The impartiality of one of the jurors who convicted Derek Chauvin on all charges now is highly questionable, thanks to the discovery of a (now deleted) tweet from August last year and his own words in an interview one week ago, April 27.  Ian Miles Cheong sums it up in the Post Millennial:

A juror on the Derek Chauvin trial who told the court that he had no prior knowledge of the George Floyd civil case was photographed last August wearing a shirt that read "Get your knee off our necks" and "BLM." He stated last week that he saw jury duty as a means to "spark some change."

The juror, whose name is Brandon Mitchell and whose juror number was 52, may have perjured himself during the voir dire examination of his suitability for the jury by claiming little knowledge of the case.

You can hear his voir dire here:

That claim of having heard little about the case and being able to render an impartial verdict is inconsistent with him wearing a BLM shirt reading "Get your knee off our necks" last August.  His uncle posted a tweet of him wearing the shirt and then attempted to hide the evidence by deleting the tweet, which had been captured in a screengrab:


Source.

Perhaps forgetting about that photo, Brandon Mitchell gave a radio interview in which he said:

I mean it's important if we wanna see some change, we wanna see some things going different, we gotta into these avenues, get into these rooms to try to spark some change[.] ... Jury duty is one of those things.  Jury duty.  Voting.  All of those things we gotta do.
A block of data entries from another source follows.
-- ==== Sys2Proof/Machine/Whistle.lean ====
section
/-! DEFINITION. Whistle (19): frames, authentication and replay, records, flood, armed mode, registers and entries. -/

namespace Sys2Proof.Machine

/-- A pendant slot. -/
def getPendant (s : State) (k : Nat) : Pendant := tabGet (fun _ => {}) s.wh.pendants k

/-- Replace a pendant slot. -/
def putPendant (k : Nat) (p : Pendant) (s : State) : State :=
  { s with wh := { s.wh with pendants := tabSet (fun _ => {}) s.wh.pendants k p } }

/-- Key of an entry of pendant slot `k`. -/
def pendantOd (k sub : Nat) : Nat := odKey (0x3301 + k) sub

/-- A channel of the receiver runs and is enabled. -/
def whChannelOn (s : State) (n : Nat) : Bool := isUp s && bit (odGet s (odKey 0x3300 1)) n

/-- Address of REJ_COUNT_k. -/
def rejCount (k : Nat) : Nat := 0x17800070 + 4 * k

/-! ### Frames (R812, R814 to R816, R822) -/

/-- The fields of a body. -/
def bodyId (b : Nat) : Nat := bits b 63 48
/-- COMMAND. -/
def bodyCommand (b : Nat) : Nat := bits b 47 40
/-- COUNTER. -/
def bodyCounter (b : Nat) : Nat := bits b 39 24
/-- MAC. -/
def bodyMac (b : Nat) : Nat := bits b 23 0

/-- The defined commands. -/
def whCommands : List Nat := [0x01, 0x02, 0x10, 0x11, 0x20, 0x21, 0x30, 0x40, 0x41]

/-- The full counter with the given low 16 bits, from H - 32,768 to H + 32,767 (R814). -/
def fullCounter (h low : Nat) : Int :=
  let lo : Int := (h : Int) - 32768
  lo + ((low : Int) - lo) % 65536

/-- The MAC of a body under a key (R815). -/
def whMac (s : State) (key : List Byte) (body : Nat) (c : Int) : Nat :=
  beAt (cmac16 key (beBytes 2 (bodyId body) ++ beBytes 1 (bodyCommand body) ++ beBytes 4 (ofSigned 32 c) ++
    beBytes 4 (odGet s (odKey 0x1018 4)) ++ ascii "WHS1" ++ [0])) 0 3

/-- The enabled slot of a pendant. -/
def pendantSlot (s : State) (id : Nat) : Option Nat :=
  (List.range 8).find? (fun k => decide (odGet s (pendantOd k 1) = 1 ∧ odGet s (pendantOd k 2) = id))

/-- Check 3 of R816: the reason code of a replay, 0 for none. -/
def replayCheck (p : Pendant) (c : Int) : Nat :=
  if (p.h : Int) < c then 0
  else if c = p.h then 3
  else if c < (p.h : Int) - 32 then 4
  else if bit p.seen (((p.h : Int) - 1 - c).toNat) then 3
  else 0

/-- The checks of a body: the reason code of the first failure, or its slot and full counter. -/
def whCheck (s : State) (body : Nat) : Except Nat (Nat × Int) :=
  match pendantSlot s (bodyId body) with
  | none => .error 1
  | some k =>
    let p := getPendant s k
    let c := fullCounter p.h (bodyCounter body)
    match p.key with
    | none => .error 2
    | some key =>
      if whMac s key body c ≠ bodyMac body then .error 2
      else if replayCheck p c ≠ 0 then .error (replayCheck p c)
      else if !whCommands.contains (bodyCommand body) then .error 5
      else .ok (k, c)

/-- A rejection: counted by its reason, announced at most once per 100 ms unless it is a duplicate (R825). -/
def whReject (reason : Nat) (s : State) : State :=
  let s := regCount (rejCount reason) 1 s
  let recent := match s.wh.rejAt with
    | some t => decide (s.now < t + ms 100)
    | none => false
  if decide (reason = 3) || recent then s else sendMsg 1803 { s with wh := { s.wh with rejAt := some s.now } }

/-- H and the bitmap after an accepted counter (R816). -/
def whAdvance (p : Pendant) (c : Int) : Pendant :=
  let d := (c - p.h).toNat
  if (p.h : Int) < c then
    { p with h := c.toNat, seen := if 32 < d then 0 else (p.seen * 2 ^ d + 2 ^ (d - 1)) % 2 ^ 32 }
  else { p with seen := p.seen ||| 2 ^ ((p.h : Int) - 1 - c).toNat }

/-- Arm or disarm a slot; its HEARTBEAT_LOST is cleared (R828). -/
def whArm (k : Nat) (on : Bool) (s : State) : State :=
  let s := putPendant k { getPendant s k with armed := on, timer := if on then some s.now else none } s
  { s with wh := { s.wh with lost := clearMask s.wh.lost (2 ^ k) } }

/-- Append a record (R823). -/
def whRecord (r : WhRec) (s : State) : State :=
  if s.wh.fifo.length < 16 then sendMsg 1800 { s with wh := { s.wh with fifo := s.wh.fifo ++ [r] } }
  else regCount (rejCount 7) 1 s

/-- An accepted frame (R816, R818, R823, R824, R828, R829). -/
def whAccept (n body k : Nat) (c : Int) (s : State) : State :=
  let p := whAdvance (getPendant s k) c
  let a := p.accepted + 1
  let commit := bodyCommand body = 0x40 || a % 256 = 0
  let p := { p with accepted := a, committed := if commit then p.h else p.committed, timer := if p.armed then some s.now else none }
  let s := odCount (odKey 0x3300 5) 1 (regCount (rejCount 0) 1 (putPendant k p s))
  let s := whRecord { channel := n, slot := k, command := bodyCommand body, body := body, gtime := gnow s, counter := ofSigned 32 c } s
  match bodyCommand body with
  | 0x01 => ssRequest (ms 5) (safeMsg 1 { s with sdg := { s.sdg with stopAt := some s.now } })
  | 0x40 => whArm k true s
  | 0x41 => whArm k false s
  | _ => s

/-- A frame decoded in full on a channel that hunts. -/
def whFrame (n : Nat) (body : Word) (s : State) : State :=
  if !whChannelOn s n || bit s.wh.flooded n then s else
  match whCheck s body.toNat with
  | .error r => whReject r s
  | .ok (k, c) => whAccept n body.toNat k c s

/-- A frame of the row of a command. -/
def whFrameOf (command n : Nat) (body : Word) (s : State) : State := if bodyCommand body.toNat = command then whFrame n body s else s

/-- WHISTLE_STOP (R816, R824). -/
def execWhistleStop (channel : Fin 4) (body : Word) (s : State) : Host.Outcome State Fault Refusal := .next (whFrameOf 0x01 channel.val body s)

/-- WHISTLE_HOLD (R816, R823). -/
def execWhistleHold (channel : Fin 4) (body : Word) (s : State) : Host.Outcome State Fault Refusal := .next (whFrameOf 0x02 channel.val body s)

/-- HITCH_UP (R816, R823). -/
def execHitchUp (channel : Fin 4) (body : Word) (s : State) : Host.Outcome State Fault Refusal := .next (whFrameOf 0x10 channel.val body s)

/-- HITCH_DOWN (R816, R823). -/
def execHitchDown (channel : Fin 4) (body : Word) (s : State) : Host.Outcome State Fault Refusal := .next (whFrameOf 0x11 channel.val body s)

/-- CREEP_FWD (R816, R823). -/
def execCreepFwd (channel : Fin 4) (body : Word) (s : State) : Host.Outcome State Fault Refusal := .next (whFrameOf 0x20 channel.val body s)

/-- CREEP_REV (R816, R823). -/
def execCreepRev (channel : Fin 4) (body : Word) (s : State) : Host.Outcome State Fault Refusal := .next (whFrameOf 0x21 channel.val body s)

/-- WHISTLE_HEARTBEAT (R816, R829). -/
def execWhistleHeartbeat (channel : Fin 4) (body : Word) (s : State) : Host.Outcome State Fault Refusal :=
  .next (whFrameOf 0x30 channel.val body s)

/-- WHISTLE_ARM (R816, R818, R828). -/
def execWhistleArm (channel : Fin 4) (body : Word) (s : State) : Host.Outcome State Fault Refusal := .next (whFrameOf 0x40 channel.val body s)

/-- WHISTLE_DISARM (R816, R828). -/
def execWhistleDisarm (channel : Fin 4) (body : Word) (s : State) : Host.Outcome State Fault Refusal :=
  .next (whFrameOf 0x41 channel.val body s)

/-- REJECTED_FRAME (R816, R825): a decoded body that fails a check. -/
def execRejectedFrame (channel : Fin 4) (body : Word) (s : State) : Host.Outcome State Fault Refusal :=
  .next (match whCheck s body.toNat with
    | .error _ => whFrame channel.val body s
    | .ok _ => s)

/-- WHISTLE_CODING_ERROR (R813). -/
def execWhistleCodingError (channel : Fin 4) (s : State) : Host.Outcome State Fault Refusal :=
  .next (if whChannelOn s channel.val && !bit s.wh.flooded channel.val then regCount (rejCount 6) 1 s else s)

/-! ### Flood (R826, R827) -/

/-- A channel is above FLOOD_LEVEL or has carried for too long: it floods, unless it is flooded already. -/
def whFlood (n : Nat) (s : State) : State :=
  let s := { s with wh := { s.wh with noisyAt := tabSet (fun _ => 0) s.wh.noisyAt n s.now } }
  if bit s.wh.flooded n then s else
  let s := { s with wh := { s.wh with flooded := s.wh.flooded ||| 2 ^ n, floodAt := tabSet (fun _ => 0) s.wh.floodAt n (gnow s) } }
  sendMsg 1801 (raiseAlarm 0x97 (odCount (odKey 0x3300 4) 1 s))

/-- AMBIENT_SAMPLE (R808, R826). -/
def execAmbientSample (channel : Fin 4) (code : Nat) (s : State) : Host.Outcome State Fault Refusal :=
  let n := channel.val
  let v := min code 4095
  .next (if !isUp s then s else
    let s := regPut (0x17800030 + 4 * n) v s
    if whChannelOn s n && decide (odGet s (odKey 0x3300 2) < v) then whFlood n s else s)

/-- CARRIER_FLOOD (R826): carrier without a break for more than 750 µs. -/
def execCarrierFlood (channel : Fin 4) (presentNs : Nat) (s : State) : Host.Outcome State Fault Refusal :=
  .next (if whChannelOn s channel.val && decide (us 750 < presentNs) then whFlood channel.val s else s)

/-- FLOOD_CLEAR (R827): 2 ms of samples at or below FLOOD_LEVEL without carrier. -/
def execFloodClear (channel : Fin 4) (s : State) : Host.Outcome State Fault Refusal :=
  let n := channel.val
  .next (if !isUp s || !bit s.wh.flooded n || decide (odGet s (odKey 0x3300 2) < regRaw s (0x17800030 + 4 * n)) then s else
    let s := advanceTo (tabGet (fun _ => 0) s.wh.noisyAt n + ms 2) s
    { s with wh := { s.wh with flooded := clearMask s.wh.flooded (2 ^ n) } })

/-! ### Armed mode (R828 to R830) -/

/-- HEARTBEAT_LOST (R829). -/
def execHeartbeatLost (slot : Fin 8) (s : State) : Host.Outcome State Fault Refusal :=
  let k := slot.val
  let p := getPendant s k
  .next (match p.timer with
    | none => s
    | some t =>
      if !isUp s || !p.armed then s else
      let s := putPendant k { p with timer := none } (advanceTo (t + ms 320) s)
      let s := odCount (odKey 0x3300 3) 1 { s with wh := { s.wh with lost := s.wh.lost ||| 2 ^ k } }
      sendMsg 1802 (safeMsg 2 (raiseAlarm 0x98 s)))

/-- A write to a register of the WHISTLE block. -/
def whEff (a v : Nat) (s : State) : WriteRes :=
  if a = 0x1780005C then
    .done (if bit v 0 then { s with wh := { s.wh with fifo := s.wh.fifo.drop 1 } } else s)
  else if a = 0x17800060 then
    .done (if bit v 0 then (List.range 8).foldl (fun t k => whArm k false t) s else s)
  else .done (genericWrite a v s)

/-- DISARM_ALL (R828). -/
def execDisarmAll (acc : Access) (value : Word) (s : State) : Host.Outcome State Fault Refusal :=
  .next (regWriteWith (fun a v _ t => whEff a v t) (atReg acc 0x17800060) value.toNat s)

/-- REC_POP (R823). -/
def execRecPop (acc : Access) (value : Word) (s : State) : Host.Outcome State Fault Refusal :=
  .next (regWriteWith (fun a v _ t => whEff a v t) (atReg acc 0x1780005C) value.toNat s)

/-! ### Entries (R819 to R821, R832) -/

/-- Slot and subindex of an entry of 0x3301 to 0x3308. -/
def pendantOfKey (k : Nat) : Option (Nat × Nat) := if odKey 0x3301 0 ≤ k ∧ k < odKey 0x3309 0 then some (k / 256 - 0x3301, k % 256) else none

/-- Writes that an enabled slot refuses (R820). -/
def whBusy (s : State) (k : Nat) : Bool :=
  match pendantOfKey k with
  | some (n, sub) => decide (sub = 2 ∨ sub = 3 ∨ sub = 5) && decide (odGet s (pendantOd n 1) = 1)
  | none => false

/-- The range rule of R820: a slot is enabled with a key and a PENDANT_ID of its own. -/
def whRange (s : State) (k v : Nat) : Bool :=
  match pendantOfKey k with
  | some (n, 1) =>
    decide (v = 0) ||
    ((getPendant s n).key.isSome &&
     (List.range 8).all (fun m => decide (m = n) || decide (odGet s (pendantOd m 1) = 0) ||
       decide (odGet s (pendantOd m 2) ≠ odGet s (pendantOd n 2))))
  | _ => true

/-- A new key of a slot: H is the counter base, the bitmap is clear (R821). -/
def whKey (n : Nat) (key : List Byte) (s : State) : State :=
  putPendant n { getPendant s n with key := some key, h := odGet s (pendantOd n 5), seen := 0 } s

/-- A pendant slot at a start (R818, R831): `cleared` when the start finds the AON SRAM cleared. -/
def pendantStart (cleared : Bool) (p : Pendant) : Pendant :=
  let q : Pendant := { p with armed := false, timer := none }
  if !cleared then q else if p.key.isNone then { q with h := 0, seen := 0 } else { q with h := p.committed + 256, seen := 2 ^ 32 - 1 }

/-- The receiver at a start. -/
def whStart (cleared : Bool) (w : Whistle) : Whistle :=
  { pendants := (w.pendants.map (fun p => (p.1, pendantStart cleared p.2))).filter (fun p => decide (p.2 ≠ {})) }

end Sys2Proof.Machine
end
My friend Lauri Regan, a lawyer, thinks Mitchell may be subject to prosecution for perjury during voir dire, which is conducted under oath:

[H]e intentionally lied as an activist looking to use [jury membership] as a tactic going forward. He intentionally tried to manipulate a verdict through lying under oath.  That's criminal and if it's not shut down and quickly, it will become a serious problem in our judicial system.  Imagine all of the Black jurors ... and white freak jurors who lie in order to convict people with whom they have ideological differences — the law be damned.  One more nail in the coffin of our democracy. 

Chauvin's lawyers may well raise the issue of a tainted jury on appeal.  Of course, given all the intimidation, including the extensive destruction in the riots following the death of George Floyd, one wonders if any appellate court would have the courage to overturn any of the verdicts.

John Hinderaker, a lawyer himself, writes at Powerline:

It seems clear that Derek Chauvin was convicted by a jury that included some who never should have been selected because their minds were already made up — not surprising, given the pervasive and uniformly anti-Chauvin publicity that went on for nearly a year before the trial — and others, like the alternate who gave interviews last week, who were sensitive to the fact that if they delivered the "wrong" verdict, their houses may be burned down and their families' lives could be in danger.

Whether Chauvin was guilty, I don't know. We all know what he did, we saw it on video. But what was the cause or causes of death? And what was Chauvin's intent and state of mind? The videos can't tell us.

I don't think Chauvin got the kind of aggressive defense he deserved, but I also think, given the overwhelming pretrial publicity and the inhuman pressures on jurors, that it probably didn't make any difference.

Whatever his conduct, it seems clear to me that Derek Chauvin did not receive a fair trial, and that stands as a historic blot on our system of justice.  As Lauri Regan put it, "one more nail in the coffin of our democracy."